Wed Sep 10 21:27:10 CEST 2014

On Sep 10, 2014, at 11:35, Chris Lasher <chris.lasher at gmail.com> wrote:

> I originally wrote this late last night but realized today that I only
> sent this reply to Terry Reedy, not to python-ideas. (Apologies, Terry
> – I didn't mean to single you out with my rant!)
> 
> I'm reposting it in full, below. Some of these ideas have already been
> raised by others and counter-arguments already posed.
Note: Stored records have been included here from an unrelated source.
-- ==== Sys2Proof/Machine/FeOps.lean ====
section
/-! DEFINITION. Command contexts of Chanter (R342-R348, R354, R365-R367): their fields, how a command starts and how it comes to
an end that COMMAND_COMPLETE then admits. -/

namespace Sys2Proof.Machine

/-- A command context. -/
def Dev.ctx (d : Dev) (c : Nat) : Ctx := d.fe.ctxs.look c

/-- Replaces a command context. -/
def Dev.setCtx (d : Dev) (c : Nat) (x : Ctx) : Dev := { d with fe := { d.fe with ctxs := d.fe.ctxs.put c x } }

/-- A number of n bytes of a command's slots. -/
def Ctx.num (x : Ctx) (off n : Nat) : Nat := leOf ((x.bytes.drop off).take n)

/-- A word of a command's slots. -/
def Ctx.word (x : Ctx) (off : Nat) : Nat := x.num off 8

/-- The opcode of a command (R342). -/
def Ctx.opcode (x : Ctx) : Nat := x.num 0 1

/-- A command's queue acts for its partition, ASID and kind (R347). -/
def Dev.qPart (d : Dev) (q : Nat) : Nat := d.get (QUEUE_CFG.PART q)
def Dev.qKernel (d : Dev) (q : Nat) : Bool := d.get (QUEUE_CFG.KERNEL q) == 1
def Dev.qFunc (d : Dev) (q : Nat) : Nat := d.get (QUEUE_CFG.FUNC q)
def Dev.qAsid (d : Dev) (q : Nat) : Nat := d.get (QUEUE_CFG.ASID q)

/-- A command waits to start. -/
def Ctx.canStart (x : Ctx) (op : Nat) : Bool := x.live && x.st == .fetched && x.opcode == op

/-- A command that its agent runs. -/
def Ctx.running (x : Ctx) : Bool := x.live && x.st == .started

/-- A command starts. -/
def Dev.ctxStart (d : Dev) (c : Nat) : Dev := d.setCtx c { d.ctx c with st := .started }

/-- A command that has started and has no terminal state (R371). -/
def Ctx.active (x : Ctx) : Bool := x.live && (x.st == .started || (x.st == .ending && x.began))

/-- A command has performed its last effect: how it will end is fixed (R354, R365); a fault is captured (R367). -/
def Dev.ctxFinish (e : Env) (d : Dev) (c : Nat) (t : Terminal) (progress : Nat) (f : Option FaultData) : Dev :=
  let x := d.ctx c
  if x.live && (x.st == .fetched || x.st == .started) then
    let y := { x with st := .ending, began := x.st == .started, outcome := some t, progress := progress, fault := f, reads := [], denied := [] }
    d.setCtx c (if f.isNone then y else
      { y with head := d.get (QUEUE_STATUS.HEAD x.queue), tail := d.get (QUEUE_TAIL.TAIL x.queue), capTime := e.time })
  else d

/-- Fault data of a kind and code with nothing else. -/
def FaultData.of (kind code : Nat) : FaultData := { (default : FaultData) with kind := kind, code := code }

/-- A command faults. -/
def Dev.ctxFault (e : Env) (d : Dev) (c kind code addr : Nat) : Dev :=
  d.ctxFinish e c .faulted 0 (some { FaultData.of kind code with addr := addr })

end Sys2Proof.Machine
end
I still feel I
> have not seen some of these points directly addressed, namely, the
> unreasonableness of seeing bytes from floating point numbers as ASCII
> characters, and the sanity of the API I counter-propose.
> 
> Message now appears below:
> 
> On Wed, Sep 10, 2014 at 1:11 AM, Terry Reedy <tjreedy at udel.edu> wrote:
>> 
>> I agree with Chris Lasher's basic point, that the representation of bytes confusingly contradicts the idea that bytes are bytes.  But it is not going to change.
> 
> 
> Unless printable representation of bytes objects appears as part of
> the language specification for Python 3, it's an implementation
> detail, thus, it is a candidate for change, especially if the BDFL
> wills it so. Consider me optimistic that we can change it, or I would
> have just posted yet another "Python 3 gets it all wrong" blog post to
> the web instead of writing this pre-proposal. :-)
> 
>> 
>> 
>> 
>> On 9/10/2014 3:56 AM, Cory Benfield wrote:
>>> 
>>> On 10 September 2014 08:45, Nick Coghlan <ncoghlan at gmail.com> wrote:
>>>> 
>>>> memoryview.cast can be a potentially useful tool for that :)
>>> 
>>> 
>>> Sure, and so can binascii.hexlify (which is what I normally use).
>> 
>> 
>> See http://bugs.python.org/issue9951 to add bytes.hex or .tohex as more of less the inverse of bytes.fromhex or even have hex(bytes) work.  This change *is* possible and I think we should pick one of the suggestions for 3.5.
> 
> 
> 
> Here's the API Issue 9951 is proposing:
> 
>>>> b'\x48\x65\x6c\x6c\x6f\x2c\x20\x57\x6f\x72\x6c\x64\x21'
>    b'Hello, World!'
>>>> b'\x48\x65\x6c\x6c\x6f\x2c\x20\x57\x6f\x72\x6c\x64\x21'.tohex()
>    b'\x48\x65\x6c\x6c\x6f\x2c\x20\x57\x6f\x72\x6c\x64\x21'
>>>> b'Hello, World!'
>    b'Hello, World!'
>>>> b'Hello, World!'.tohex()
>    b'\x48\x65\x6c\x6c\x6f\x2c\x20\x57\x6f\x72\x6c\x64\x21'
> 
> 
> I'll tell you what: here's the API of my counter-proposal:
> 
>>>> b'\x48\x65\x6c\x6c\x6f\x2c\x20\x57\x6f\x72\x6c\x64\x21'
>    b'\x48\x65\x6c\x6c\x6f\x2c\x20\x57\x6f\x72\x6c\x64\x21'
>>>> b'\x48\x65\x6c\x6c\x6f\x2c\x20\x57\x6f\x72\x6c\x64\x21'.asciify()
>    b'Hello, World!'
>>>> b'Hello, World!'
>    b'\x48\x65\x6c\x6c\x6f\x2c\x20\x57\x6f\x72\x6c\x64\x21'
>>>> b'Hello, World!'.asciify()
>    b'Hello, World!'

It strikes me that we should have both asciify and hexlify (or whatever we call them) so people can be explicit when debugging; the question then becomes which one repr calls. At which point it really is just a question of which group of developers (those working on HTTP/2.0 or those working on HTTP/1.1, for example) get to be "lazy" instead of explicit in their debugging.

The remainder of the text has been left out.